What you have to do:
Please give back word for word the lines below, from the first one through the one with "def bsHeaderOk (full".

Provided entries:
┌──

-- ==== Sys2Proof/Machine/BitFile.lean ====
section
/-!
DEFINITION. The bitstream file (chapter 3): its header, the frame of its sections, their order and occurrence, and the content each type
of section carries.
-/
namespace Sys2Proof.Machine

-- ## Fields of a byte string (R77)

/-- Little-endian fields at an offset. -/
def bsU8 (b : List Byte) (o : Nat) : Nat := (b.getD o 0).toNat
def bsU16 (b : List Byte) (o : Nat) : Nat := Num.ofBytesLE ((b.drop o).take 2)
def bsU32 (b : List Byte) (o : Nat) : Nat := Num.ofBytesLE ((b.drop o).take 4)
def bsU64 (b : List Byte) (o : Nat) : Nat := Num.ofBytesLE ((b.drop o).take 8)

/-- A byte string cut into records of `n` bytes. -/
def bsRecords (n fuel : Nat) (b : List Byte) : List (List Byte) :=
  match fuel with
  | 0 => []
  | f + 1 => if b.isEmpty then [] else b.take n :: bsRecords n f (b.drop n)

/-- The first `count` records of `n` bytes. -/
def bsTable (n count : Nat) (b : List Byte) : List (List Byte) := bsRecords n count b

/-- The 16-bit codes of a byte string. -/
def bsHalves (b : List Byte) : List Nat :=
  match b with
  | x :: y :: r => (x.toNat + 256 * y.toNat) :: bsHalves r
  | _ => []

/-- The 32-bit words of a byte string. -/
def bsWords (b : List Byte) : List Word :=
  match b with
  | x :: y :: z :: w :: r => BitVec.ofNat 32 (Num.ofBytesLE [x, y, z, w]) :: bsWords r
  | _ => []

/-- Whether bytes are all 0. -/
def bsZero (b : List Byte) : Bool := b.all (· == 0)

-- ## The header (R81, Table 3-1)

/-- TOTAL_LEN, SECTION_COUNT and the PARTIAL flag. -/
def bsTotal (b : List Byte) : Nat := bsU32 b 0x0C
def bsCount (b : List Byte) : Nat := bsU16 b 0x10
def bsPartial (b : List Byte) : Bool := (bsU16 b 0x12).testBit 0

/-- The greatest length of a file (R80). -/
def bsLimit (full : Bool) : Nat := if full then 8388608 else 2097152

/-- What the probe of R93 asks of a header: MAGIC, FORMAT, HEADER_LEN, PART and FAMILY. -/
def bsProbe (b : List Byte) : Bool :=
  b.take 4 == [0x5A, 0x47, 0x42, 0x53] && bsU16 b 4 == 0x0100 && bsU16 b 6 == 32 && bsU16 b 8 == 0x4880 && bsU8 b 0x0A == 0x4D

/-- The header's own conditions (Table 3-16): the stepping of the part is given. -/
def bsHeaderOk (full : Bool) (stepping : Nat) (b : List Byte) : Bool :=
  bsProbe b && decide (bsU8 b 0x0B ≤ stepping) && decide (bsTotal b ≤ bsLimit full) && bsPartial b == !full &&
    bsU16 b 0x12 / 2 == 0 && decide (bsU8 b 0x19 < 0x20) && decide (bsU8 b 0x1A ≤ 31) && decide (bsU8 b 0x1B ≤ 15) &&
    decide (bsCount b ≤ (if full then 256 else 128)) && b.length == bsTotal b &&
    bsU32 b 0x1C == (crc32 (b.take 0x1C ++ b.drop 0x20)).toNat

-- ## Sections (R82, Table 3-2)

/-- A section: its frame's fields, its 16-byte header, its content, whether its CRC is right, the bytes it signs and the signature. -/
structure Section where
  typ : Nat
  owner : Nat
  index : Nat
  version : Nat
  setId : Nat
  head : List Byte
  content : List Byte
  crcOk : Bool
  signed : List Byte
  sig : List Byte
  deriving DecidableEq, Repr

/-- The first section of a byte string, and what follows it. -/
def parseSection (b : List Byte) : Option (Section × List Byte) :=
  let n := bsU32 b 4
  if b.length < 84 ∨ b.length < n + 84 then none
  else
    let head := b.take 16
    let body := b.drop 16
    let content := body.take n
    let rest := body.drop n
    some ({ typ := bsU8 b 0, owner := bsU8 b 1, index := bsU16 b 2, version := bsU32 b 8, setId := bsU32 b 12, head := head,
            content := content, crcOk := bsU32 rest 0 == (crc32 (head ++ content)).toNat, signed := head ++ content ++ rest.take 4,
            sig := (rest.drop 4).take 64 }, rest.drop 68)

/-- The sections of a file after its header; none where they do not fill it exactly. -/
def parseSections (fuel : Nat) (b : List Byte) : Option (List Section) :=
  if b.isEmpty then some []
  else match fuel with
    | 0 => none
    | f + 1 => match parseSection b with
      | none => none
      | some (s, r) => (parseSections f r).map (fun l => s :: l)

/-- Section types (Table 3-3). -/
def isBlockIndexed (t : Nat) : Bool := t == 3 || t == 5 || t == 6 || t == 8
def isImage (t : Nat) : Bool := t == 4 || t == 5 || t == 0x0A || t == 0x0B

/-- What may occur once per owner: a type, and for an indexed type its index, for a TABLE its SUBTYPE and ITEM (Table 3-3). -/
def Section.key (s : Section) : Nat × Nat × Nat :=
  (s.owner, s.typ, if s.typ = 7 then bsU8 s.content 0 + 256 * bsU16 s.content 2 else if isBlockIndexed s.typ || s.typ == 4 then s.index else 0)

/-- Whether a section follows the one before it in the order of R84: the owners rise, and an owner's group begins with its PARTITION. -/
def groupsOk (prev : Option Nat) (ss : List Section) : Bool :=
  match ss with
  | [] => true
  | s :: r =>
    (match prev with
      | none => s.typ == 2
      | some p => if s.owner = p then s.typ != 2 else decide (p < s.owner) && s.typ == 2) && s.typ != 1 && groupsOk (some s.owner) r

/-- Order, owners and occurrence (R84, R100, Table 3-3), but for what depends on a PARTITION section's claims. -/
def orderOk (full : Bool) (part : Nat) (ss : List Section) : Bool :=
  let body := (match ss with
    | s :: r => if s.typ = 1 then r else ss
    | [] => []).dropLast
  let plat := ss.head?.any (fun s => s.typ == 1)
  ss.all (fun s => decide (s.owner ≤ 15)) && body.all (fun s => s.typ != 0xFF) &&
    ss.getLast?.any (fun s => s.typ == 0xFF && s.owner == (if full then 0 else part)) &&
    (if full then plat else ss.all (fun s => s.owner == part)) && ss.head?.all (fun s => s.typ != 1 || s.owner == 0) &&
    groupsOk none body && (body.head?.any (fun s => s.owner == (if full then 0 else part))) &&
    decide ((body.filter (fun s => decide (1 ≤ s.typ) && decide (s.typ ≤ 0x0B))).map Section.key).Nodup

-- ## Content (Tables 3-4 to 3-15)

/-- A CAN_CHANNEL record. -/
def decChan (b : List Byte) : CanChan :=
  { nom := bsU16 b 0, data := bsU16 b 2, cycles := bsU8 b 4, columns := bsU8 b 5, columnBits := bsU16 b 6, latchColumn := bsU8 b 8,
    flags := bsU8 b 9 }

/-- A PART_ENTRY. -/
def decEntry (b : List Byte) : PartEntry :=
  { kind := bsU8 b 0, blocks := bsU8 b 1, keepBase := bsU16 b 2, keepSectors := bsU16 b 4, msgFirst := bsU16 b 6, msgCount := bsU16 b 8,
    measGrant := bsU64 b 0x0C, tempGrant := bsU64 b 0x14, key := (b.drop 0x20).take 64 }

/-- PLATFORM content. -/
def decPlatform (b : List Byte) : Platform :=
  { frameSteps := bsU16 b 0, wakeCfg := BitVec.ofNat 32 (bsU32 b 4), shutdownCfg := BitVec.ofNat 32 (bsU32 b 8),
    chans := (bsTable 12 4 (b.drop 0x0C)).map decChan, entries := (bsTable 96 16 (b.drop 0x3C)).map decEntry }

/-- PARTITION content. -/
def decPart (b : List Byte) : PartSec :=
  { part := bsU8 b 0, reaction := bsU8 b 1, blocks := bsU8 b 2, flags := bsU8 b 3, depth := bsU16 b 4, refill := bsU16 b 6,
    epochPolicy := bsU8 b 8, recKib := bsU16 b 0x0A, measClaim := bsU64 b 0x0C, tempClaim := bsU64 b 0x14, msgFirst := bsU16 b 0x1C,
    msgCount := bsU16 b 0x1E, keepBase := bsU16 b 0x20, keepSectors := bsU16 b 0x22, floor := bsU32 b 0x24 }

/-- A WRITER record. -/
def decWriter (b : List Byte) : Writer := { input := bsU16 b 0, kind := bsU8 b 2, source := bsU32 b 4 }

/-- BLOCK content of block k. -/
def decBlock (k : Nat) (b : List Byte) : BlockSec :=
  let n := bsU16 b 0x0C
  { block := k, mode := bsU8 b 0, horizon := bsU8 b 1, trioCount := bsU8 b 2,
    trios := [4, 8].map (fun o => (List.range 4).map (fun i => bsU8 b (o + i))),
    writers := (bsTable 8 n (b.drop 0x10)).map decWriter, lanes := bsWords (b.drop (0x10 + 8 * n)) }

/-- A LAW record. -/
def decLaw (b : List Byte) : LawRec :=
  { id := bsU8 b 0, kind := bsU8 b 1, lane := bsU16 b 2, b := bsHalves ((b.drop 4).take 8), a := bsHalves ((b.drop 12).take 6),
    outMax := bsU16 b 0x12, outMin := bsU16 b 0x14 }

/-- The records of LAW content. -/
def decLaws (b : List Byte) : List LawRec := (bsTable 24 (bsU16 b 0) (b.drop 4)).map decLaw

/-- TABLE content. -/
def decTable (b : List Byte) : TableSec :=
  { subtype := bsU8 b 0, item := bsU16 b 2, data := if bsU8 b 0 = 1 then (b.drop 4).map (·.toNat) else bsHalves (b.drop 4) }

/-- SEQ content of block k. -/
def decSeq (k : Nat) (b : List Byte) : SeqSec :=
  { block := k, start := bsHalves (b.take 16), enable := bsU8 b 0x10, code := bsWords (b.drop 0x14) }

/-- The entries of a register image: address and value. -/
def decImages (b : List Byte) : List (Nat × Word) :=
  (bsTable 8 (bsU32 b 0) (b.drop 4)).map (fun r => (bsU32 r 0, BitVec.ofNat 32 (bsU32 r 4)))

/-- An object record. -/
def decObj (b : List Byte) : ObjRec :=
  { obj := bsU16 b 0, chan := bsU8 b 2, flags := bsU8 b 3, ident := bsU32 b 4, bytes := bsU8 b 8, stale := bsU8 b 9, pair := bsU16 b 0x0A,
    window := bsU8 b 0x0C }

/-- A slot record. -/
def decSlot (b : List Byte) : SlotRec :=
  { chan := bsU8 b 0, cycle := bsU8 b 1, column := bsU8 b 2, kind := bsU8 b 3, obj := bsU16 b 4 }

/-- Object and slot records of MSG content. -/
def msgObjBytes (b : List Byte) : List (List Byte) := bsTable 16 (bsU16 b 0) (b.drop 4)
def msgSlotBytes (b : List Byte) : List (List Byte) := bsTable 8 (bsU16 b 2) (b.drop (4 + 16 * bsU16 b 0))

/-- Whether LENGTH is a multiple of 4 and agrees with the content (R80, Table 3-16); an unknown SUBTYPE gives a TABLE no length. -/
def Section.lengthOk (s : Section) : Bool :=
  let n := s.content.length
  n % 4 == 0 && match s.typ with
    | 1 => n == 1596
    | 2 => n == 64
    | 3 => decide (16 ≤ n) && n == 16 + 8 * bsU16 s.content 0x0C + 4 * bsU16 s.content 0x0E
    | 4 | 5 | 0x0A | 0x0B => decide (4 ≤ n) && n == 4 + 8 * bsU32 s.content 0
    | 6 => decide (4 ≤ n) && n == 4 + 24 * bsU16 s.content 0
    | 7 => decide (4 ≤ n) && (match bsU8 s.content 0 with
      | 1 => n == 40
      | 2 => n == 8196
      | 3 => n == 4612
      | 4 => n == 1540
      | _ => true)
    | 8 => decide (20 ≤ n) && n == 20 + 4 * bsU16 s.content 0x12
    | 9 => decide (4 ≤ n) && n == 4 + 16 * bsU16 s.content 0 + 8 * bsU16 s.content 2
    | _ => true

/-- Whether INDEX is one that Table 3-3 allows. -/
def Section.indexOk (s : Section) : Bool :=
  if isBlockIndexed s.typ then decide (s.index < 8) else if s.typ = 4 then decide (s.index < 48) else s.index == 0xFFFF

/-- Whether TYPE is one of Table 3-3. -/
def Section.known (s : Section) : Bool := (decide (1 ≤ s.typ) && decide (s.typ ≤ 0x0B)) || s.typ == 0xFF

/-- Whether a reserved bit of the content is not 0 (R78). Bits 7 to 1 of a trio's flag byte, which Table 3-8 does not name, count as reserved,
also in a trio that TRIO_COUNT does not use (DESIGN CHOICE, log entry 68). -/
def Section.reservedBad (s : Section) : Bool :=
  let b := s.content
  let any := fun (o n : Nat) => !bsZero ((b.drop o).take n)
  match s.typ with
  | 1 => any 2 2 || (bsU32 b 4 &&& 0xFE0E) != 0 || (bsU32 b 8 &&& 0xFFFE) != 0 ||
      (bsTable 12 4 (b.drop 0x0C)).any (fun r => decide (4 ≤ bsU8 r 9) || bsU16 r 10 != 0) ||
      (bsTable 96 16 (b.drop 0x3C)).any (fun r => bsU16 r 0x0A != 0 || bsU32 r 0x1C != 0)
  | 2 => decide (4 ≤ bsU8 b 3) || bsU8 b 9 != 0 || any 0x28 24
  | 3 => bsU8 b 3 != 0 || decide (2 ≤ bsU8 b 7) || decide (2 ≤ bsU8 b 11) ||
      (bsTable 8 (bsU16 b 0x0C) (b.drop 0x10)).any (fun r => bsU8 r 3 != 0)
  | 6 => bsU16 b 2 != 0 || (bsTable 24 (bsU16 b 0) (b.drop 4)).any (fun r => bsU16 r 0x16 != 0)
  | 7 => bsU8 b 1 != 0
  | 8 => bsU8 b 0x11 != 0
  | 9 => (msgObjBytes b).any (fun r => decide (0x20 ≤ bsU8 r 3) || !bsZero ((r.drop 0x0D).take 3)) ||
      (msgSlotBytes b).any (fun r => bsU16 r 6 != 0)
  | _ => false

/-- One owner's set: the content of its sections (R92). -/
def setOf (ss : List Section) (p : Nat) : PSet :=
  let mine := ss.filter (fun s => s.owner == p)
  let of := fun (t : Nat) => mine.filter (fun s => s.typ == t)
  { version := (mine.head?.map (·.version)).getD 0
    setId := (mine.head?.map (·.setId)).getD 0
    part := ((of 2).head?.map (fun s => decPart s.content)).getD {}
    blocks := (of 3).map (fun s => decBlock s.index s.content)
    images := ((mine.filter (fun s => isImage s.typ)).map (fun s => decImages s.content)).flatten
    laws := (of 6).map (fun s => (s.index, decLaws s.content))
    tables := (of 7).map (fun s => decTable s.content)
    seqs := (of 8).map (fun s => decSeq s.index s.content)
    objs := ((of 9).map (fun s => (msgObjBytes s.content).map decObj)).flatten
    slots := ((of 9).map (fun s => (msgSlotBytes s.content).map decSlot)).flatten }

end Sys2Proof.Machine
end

└──

Solved exercise:
-- ==== Sys2Proof/Machine/BitFile.lean ====
section
/-!
DEFINITION. The bitstream file (chapter 3): its header, the frame of its sections, their order and occurrence, and the content each type
of section carries.
-/
namespace Sys2Proof.Machine

-- ## Fields of a byte string (R77)

/-- Little-endian fields at an offset. -/
def bsU8 (b : List Byte) (o : Nat) : Nat := (b.getD o 0).toNat
def bsU16 (b : List Byte) (o : Nat) : Nat := Num.ofBytesLE ((b.drop o).take 2)
def bsU32 (b : List Byte) (o : Nat) : Nat := Num.ofBytesLE ((b.drop o).take 4)
def bsU64 (b : List Byte) (o : Nat) : Nat := Num.ofBytesLE ((b.drop o).take 8)

/-- A byte string cut into records of `n` bytes. -/
def bsRecords (n fuel : Nat) (b : List Byte) : List (List Byte) :=
  match fuel with
  | 0 => []
  | f + 1 => if b.isEmpty then [] else b.take n :: bsRecords n f (b.drop n)

/-- The first `count` records of `n` bytes. -/
def bsTable (n count : Nat) (b : List Byte) : List (List Byte) := bsRecords n count b

/-- The 16-bit codes of a byte string. -/
def bsHalves (b : List Byte) : List Nat :=
  match b with
  | x :: y :: r => (x.toNat + 256 * y.toNat) :: bsHalves r
  | _ => []

/-- The 32-bit words of a byte string. -/
def bsWords (b : List Byte) : List Word :=
  match b with
  | x :: y :: z :: w :: r => BitVec.ofNat 32 (Num.ofBytesLE [x, y, z, w]) :: bsWords r
  | _ => []

/-- Whether bytes are all 0. -/
def bsZero (b : List Byte) : Bool := b.all (· == 0)

-- ## The header (R81, Table 3-1)

/-- TOTAL_LEN, SECTION_COUNT and the PARTIAL flag. -/
def bsTotal (b : List Byte) : Nat := bsU32 b 0x0C
def bsCount (b : List Byte) : Nat := bsU16 b 0x10
def bsPartial (b : List Byte) : Bool := (bsU16 b 0x12).testBit 0

/-- The greatest length of a file (R80). -/
def bsLimit (full : Bool) : Nat := if full then 8388608 else 2097152

/-- What the probe of R93 asks of a header: MAGIC, FORMAT, HEADER_LEN, PART and FAMILY. -/
def bsProbe (b : List Byte) : Bool :=
  b.take 4 == [0x5A, 0x47, 0x42, 0x53] && bsU16 b 4 == 0x0100 && bsU16 b 6 == 32 && bsU16 b 8 == 0x4880 && bsU8 b 0x0A == 0x4D

/-- The header's own conditions (Table 3-16): the stepping of the part is given. -/
def bsHeaderOk (full : Bool) (stepping : Nat) (b : List Byte) : Bool :=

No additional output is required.